*** Begin section ***

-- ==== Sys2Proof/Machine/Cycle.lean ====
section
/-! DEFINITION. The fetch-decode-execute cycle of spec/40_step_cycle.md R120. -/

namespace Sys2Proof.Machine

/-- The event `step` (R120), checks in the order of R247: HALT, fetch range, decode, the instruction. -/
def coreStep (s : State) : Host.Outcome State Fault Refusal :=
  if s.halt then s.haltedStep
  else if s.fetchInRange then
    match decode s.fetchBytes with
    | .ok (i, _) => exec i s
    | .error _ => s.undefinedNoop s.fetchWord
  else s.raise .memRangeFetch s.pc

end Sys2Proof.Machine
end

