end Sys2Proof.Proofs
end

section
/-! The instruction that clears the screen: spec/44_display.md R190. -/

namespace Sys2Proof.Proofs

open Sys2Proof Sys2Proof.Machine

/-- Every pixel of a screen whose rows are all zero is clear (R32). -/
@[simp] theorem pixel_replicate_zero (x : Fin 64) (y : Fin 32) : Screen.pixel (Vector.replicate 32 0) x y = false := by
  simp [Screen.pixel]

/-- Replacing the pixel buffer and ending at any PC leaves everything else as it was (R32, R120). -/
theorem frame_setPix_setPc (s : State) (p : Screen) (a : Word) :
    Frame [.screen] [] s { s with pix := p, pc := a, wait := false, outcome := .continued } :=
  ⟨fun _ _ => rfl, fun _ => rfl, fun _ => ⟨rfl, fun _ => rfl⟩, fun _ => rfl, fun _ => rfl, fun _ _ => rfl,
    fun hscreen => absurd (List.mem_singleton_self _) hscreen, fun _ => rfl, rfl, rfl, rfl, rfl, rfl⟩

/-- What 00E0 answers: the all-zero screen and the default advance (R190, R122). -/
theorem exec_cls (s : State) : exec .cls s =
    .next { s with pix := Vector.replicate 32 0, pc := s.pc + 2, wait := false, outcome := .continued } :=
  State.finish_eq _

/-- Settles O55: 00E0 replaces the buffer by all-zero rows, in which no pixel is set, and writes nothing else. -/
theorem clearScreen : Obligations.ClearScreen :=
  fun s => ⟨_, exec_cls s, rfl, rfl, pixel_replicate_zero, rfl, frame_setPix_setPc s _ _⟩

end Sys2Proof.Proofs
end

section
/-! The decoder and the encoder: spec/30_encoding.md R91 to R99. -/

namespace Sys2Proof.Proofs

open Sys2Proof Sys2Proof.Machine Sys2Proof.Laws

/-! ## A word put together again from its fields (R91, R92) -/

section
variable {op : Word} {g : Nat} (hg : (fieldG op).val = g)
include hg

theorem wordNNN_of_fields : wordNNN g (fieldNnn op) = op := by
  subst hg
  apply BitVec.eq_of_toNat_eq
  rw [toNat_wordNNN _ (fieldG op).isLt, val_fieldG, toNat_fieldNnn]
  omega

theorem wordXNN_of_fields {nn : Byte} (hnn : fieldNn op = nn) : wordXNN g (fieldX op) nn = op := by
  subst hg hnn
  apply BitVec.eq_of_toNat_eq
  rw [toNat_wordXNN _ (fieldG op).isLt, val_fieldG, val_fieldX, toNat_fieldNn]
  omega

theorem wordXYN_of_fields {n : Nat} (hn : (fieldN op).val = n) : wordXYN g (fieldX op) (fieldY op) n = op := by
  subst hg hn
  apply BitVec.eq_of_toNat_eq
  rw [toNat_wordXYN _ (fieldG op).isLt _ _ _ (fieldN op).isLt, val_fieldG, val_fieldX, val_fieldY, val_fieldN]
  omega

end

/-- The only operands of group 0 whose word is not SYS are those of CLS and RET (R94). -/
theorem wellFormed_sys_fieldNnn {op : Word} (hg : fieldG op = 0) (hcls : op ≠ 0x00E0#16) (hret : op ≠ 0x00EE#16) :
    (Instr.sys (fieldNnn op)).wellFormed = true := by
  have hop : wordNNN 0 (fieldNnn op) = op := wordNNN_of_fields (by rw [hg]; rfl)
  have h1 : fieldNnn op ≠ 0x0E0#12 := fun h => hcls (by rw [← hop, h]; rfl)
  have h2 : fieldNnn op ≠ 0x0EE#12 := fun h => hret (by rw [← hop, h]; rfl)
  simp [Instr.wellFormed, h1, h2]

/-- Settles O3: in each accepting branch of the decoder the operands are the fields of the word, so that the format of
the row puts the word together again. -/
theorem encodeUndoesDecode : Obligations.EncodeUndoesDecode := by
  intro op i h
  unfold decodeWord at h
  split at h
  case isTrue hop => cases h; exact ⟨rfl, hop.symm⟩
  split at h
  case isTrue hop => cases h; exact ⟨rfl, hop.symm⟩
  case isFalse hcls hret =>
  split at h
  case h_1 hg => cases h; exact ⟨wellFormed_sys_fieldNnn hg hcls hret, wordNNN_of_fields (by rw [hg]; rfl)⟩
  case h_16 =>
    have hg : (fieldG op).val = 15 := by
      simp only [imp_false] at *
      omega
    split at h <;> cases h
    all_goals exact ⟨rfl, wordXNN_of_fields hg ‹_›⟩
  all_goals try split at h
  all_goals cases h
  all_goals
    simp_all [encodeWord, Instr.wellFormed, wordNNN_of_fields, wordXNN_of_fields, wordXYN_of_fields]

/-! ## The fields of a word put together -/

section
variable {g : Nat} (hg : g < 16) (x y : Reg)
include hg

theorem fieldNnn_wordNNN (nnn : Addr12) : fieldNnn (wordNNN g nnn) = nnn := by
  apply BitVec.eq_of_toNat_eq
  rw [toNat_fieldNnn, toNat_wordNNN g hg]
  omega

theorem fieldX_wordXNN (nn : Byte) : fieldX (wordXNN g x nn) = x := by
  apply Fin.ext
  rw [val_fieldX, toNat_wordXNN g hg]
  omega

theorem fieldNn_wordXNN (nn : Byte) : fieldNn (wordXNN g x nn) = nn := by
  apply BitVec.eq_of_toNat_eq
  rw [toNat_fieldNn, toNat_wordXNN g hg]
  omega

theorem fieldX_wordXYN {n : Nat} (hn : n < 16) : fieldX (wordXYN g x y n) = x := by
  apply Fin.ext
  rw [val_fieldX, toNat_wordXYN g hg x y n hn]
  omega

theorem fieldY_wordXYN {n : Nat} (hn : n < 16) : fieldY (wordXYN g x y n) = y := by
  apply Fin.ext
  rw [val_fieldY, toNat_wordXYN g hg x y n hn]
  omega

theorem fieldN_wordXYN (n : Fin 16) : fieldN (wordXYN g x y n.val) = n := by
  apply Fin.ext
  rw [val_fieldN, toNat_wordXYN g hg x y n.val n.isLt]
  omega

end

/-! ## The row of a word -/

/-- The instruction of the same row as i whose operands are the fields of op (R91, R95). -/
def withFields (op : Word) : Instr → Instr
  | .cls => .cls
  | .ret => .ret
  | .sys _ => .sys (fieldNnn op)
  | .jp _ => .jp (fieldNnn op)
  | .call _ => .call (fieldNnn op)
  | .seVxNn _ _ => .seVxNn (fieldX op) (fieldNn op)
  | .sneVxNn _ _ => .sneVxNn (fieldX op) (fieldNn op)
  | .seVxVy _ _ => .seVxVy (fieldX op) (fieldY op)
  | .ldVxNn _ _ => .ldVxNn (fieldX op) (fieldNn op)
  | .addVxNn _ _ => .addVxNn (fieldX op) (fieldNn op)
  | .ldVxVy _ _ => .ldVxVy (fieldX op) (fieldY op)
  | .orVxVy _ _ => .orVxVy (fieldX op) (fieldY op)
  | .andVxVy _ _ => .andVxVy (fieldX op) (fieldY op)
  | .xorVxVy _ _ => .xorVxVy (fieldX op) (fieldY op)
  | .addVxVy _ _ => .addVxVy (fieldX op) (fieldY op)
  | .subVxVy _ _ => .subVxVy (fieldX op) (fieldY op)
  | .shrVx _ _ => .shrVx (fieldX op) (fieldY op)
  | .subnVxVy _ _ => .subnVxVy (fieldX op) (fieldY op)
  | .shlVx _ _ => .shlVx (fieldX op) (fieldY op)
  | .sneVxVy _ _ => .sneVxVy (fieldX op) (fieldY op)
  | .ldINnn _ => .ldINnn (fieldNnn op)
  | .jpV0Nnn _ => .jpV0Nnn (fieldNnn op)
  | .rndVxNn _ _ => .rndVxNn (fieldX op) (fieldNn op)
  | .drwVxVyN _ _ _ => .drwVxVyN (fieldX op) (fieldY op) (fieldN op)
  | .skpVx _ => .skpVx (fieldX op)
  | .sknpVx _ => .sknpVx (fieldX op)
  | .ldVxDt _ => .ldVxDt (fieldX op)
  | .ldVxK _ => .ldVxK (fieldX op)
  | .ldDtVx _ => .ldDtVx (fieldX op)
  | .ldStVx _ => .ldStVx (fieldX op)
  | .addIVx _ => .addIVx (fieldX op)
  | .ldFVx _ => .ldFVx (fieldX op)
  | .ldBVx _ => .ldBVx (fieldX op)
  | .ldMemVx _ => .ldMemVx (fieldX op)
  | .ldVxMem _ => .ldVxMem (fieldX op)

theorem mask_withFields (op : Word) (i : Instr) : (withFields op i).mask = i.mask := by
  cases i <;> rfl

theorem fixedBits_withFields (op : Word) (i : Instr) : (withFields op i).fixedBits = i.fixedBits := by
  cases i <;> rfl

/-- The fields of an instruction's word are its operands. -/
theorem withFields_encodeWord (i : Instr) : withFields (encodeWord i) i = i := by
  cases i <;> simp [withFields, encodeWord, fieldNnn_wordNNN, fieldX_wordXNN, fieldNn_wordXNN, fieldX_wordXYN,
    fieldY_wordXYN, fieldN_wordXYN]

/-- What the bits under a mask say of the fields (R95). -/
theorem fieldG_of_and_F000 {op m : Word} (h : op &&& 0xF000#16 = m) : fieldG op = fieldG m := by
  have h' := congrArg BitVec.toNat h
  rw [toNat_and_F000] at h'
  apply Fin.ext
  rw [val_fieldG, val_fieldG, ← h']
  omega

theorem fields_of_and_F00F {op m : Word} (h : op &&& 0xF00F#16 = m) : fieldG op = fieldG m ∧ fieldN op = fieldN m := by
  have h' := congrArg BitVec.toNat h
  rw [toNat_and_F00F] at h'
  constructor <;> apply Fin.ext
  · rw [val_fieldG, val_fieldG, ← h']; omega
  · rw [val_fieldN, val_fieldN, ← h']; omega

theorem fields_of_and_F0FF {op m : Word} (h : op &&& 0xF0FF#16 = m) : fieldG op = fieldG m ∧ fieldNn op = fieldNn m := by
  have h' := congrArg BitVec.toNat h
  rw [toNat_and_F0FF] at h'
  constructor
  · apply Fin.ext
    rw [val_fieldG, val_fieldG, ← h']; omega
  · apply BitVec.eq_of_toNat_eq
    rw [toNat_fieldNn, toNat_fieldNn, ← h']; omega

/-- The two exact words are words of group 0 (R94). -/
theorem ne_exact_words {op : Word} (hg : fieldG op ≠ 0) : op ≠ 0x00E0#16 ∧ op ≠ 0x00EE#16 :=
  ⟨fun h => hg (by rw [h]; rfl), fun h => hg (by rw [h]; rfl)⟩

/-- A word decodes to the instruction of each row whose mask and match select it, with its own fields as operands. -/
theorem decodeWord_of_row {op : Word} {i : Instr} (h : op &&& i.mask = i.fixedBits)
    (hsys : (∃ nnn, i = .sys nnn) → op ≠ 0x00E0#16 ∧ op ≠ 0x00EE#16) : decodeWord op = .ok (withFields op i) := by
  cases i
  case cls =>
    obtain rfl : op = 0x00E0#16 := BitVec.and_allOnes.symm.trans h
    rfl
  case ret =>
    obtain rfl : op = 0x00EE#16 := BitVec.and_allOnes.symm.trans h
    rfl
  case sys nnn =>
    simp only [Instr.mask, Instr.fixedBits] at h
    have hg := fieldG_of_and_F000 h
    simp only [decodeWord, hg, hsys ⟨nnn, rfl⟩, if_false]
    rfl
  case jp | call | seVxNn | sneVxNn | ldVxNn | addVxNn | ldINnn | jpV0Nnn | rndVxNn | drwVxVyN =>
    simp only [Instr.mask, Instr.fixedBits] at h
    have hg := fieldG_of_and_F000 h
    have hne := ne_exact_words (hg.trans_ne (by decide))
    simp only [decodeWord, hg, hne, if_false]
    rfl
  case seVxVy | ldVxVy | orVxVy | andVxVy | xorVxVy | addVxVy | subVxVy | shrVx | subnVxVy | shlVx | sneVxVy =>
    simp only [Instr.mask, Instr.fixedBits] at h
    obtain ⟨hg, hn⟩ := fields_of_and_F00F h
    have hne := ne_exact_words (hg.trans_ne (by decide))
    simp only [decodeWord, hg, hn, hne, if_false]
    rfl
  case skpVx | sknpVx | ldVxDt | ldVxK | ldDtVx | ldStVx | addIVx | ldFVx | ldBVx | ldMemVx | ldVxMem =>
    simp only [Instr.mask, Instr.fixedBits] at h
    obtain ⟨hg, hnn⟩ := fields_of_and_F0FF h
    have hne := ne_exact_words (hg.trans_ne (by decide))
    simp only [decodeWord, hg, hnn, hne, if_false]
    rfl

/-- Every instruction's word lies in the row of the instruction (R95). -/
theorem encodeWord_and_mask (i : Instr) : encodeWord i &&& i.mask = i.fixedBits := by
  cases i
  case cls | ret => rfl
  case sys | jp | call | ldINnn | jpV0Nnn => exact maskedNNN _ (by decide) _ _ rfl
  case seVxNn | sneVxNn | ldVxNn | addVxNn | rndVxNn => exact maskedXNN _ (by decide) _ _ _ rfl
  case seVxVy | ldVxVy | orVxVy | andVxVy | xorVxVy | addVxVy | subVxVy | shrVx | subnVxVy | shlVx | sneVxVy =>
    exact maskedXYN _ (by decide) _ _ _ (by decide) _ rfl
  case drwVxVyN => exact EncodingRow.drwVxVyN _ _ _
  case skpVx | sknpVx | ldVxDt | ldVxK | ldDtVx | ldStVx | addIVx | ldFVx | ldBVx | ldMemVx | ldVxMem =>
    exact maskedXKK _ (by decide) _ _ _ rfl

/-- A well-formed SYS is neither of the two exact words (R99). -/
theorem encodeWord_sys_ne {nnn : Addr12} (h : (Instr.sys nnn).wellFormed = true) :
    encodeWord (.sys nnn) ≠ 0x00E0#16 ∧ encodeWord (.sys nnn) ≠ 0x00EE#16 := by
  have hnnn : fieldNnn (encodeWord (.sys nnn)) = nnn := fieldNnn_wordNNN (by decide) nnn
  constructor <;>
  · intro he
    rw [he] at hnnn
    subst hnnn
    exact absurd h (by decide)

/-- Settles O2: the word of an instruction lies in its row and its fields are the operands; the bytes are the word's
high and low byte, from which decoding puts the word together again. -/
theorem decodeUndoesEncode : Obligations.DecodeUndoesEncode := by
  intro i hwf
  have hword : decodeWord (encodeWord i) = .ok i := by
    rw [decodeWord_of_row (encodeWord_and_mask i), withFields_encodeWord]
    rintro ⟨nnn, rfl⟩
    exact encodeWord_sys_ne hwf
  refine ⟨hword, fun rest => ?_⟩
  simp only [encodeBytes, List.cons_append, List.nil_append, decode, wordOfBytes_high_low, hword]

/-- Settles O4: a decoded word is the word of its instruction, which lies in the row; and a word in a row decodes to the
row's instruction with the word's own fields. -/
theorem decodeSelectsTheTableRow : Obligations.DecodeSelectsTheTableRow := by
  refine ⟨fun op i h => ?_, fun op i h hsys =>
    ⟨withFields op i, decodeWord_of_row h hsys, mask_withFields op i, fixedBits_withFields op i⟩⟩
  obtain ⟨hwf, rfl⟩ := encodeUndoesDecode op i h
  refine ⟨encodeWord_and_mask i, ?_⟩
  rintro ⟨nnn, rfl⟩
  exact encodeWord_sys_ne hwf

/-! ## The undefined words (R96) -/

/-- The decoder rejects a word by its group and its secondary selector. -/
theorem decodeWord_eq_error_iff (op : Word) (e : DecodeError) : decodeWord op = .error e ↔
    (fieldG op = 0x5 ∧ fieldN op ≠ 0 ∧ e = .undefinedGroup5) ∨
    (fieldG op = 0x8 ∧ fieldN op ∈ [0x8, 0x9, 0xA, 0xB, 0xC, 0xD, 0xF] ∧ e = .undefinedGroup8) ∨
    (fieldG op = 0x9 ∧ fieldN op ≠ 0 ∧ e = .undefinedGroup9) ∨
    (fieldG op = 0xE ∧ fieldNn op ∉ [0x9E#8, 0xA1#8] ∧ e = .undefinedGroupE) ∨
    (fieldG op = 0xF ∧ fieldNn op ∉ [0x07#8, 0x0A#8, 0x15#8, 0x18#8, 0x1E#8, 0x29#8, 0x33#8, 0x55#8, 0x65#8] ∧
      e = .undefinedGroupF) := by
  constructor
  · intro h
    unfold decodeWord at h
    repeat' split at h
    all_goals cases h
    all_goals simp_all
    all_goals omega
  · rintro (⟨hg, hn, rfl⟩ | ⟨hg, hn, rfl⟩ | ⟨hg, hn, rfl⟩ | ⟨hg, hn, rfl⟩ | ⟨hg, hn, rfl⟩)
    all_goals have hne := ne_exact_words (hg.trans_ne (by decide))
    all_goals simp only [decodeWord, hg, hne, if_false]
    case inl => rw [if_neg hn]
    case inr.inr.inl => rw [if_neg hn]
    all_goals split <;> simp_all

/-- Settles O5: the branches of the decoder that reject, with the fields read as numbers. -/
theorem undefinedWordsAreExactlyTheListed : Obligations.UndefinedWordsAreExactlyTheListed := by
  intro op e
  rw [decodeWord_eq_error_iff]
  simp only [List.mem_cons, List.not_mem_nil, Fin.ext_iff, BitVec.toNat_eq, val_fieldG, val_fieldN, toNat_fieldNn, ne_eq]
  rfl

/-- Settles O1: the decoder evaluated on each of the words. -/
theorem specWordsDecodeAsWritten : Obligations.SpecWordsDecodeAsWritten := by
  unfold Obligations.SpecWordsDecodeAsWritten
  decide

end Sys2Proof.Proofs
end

*** End section ***

- The task
Return every line of the listing that has the word "from" in it.

- Exercise output
/-! ## A word put together again from its fields (R91, R92) -/
high and low byte, from which decoding puts the word together again. -/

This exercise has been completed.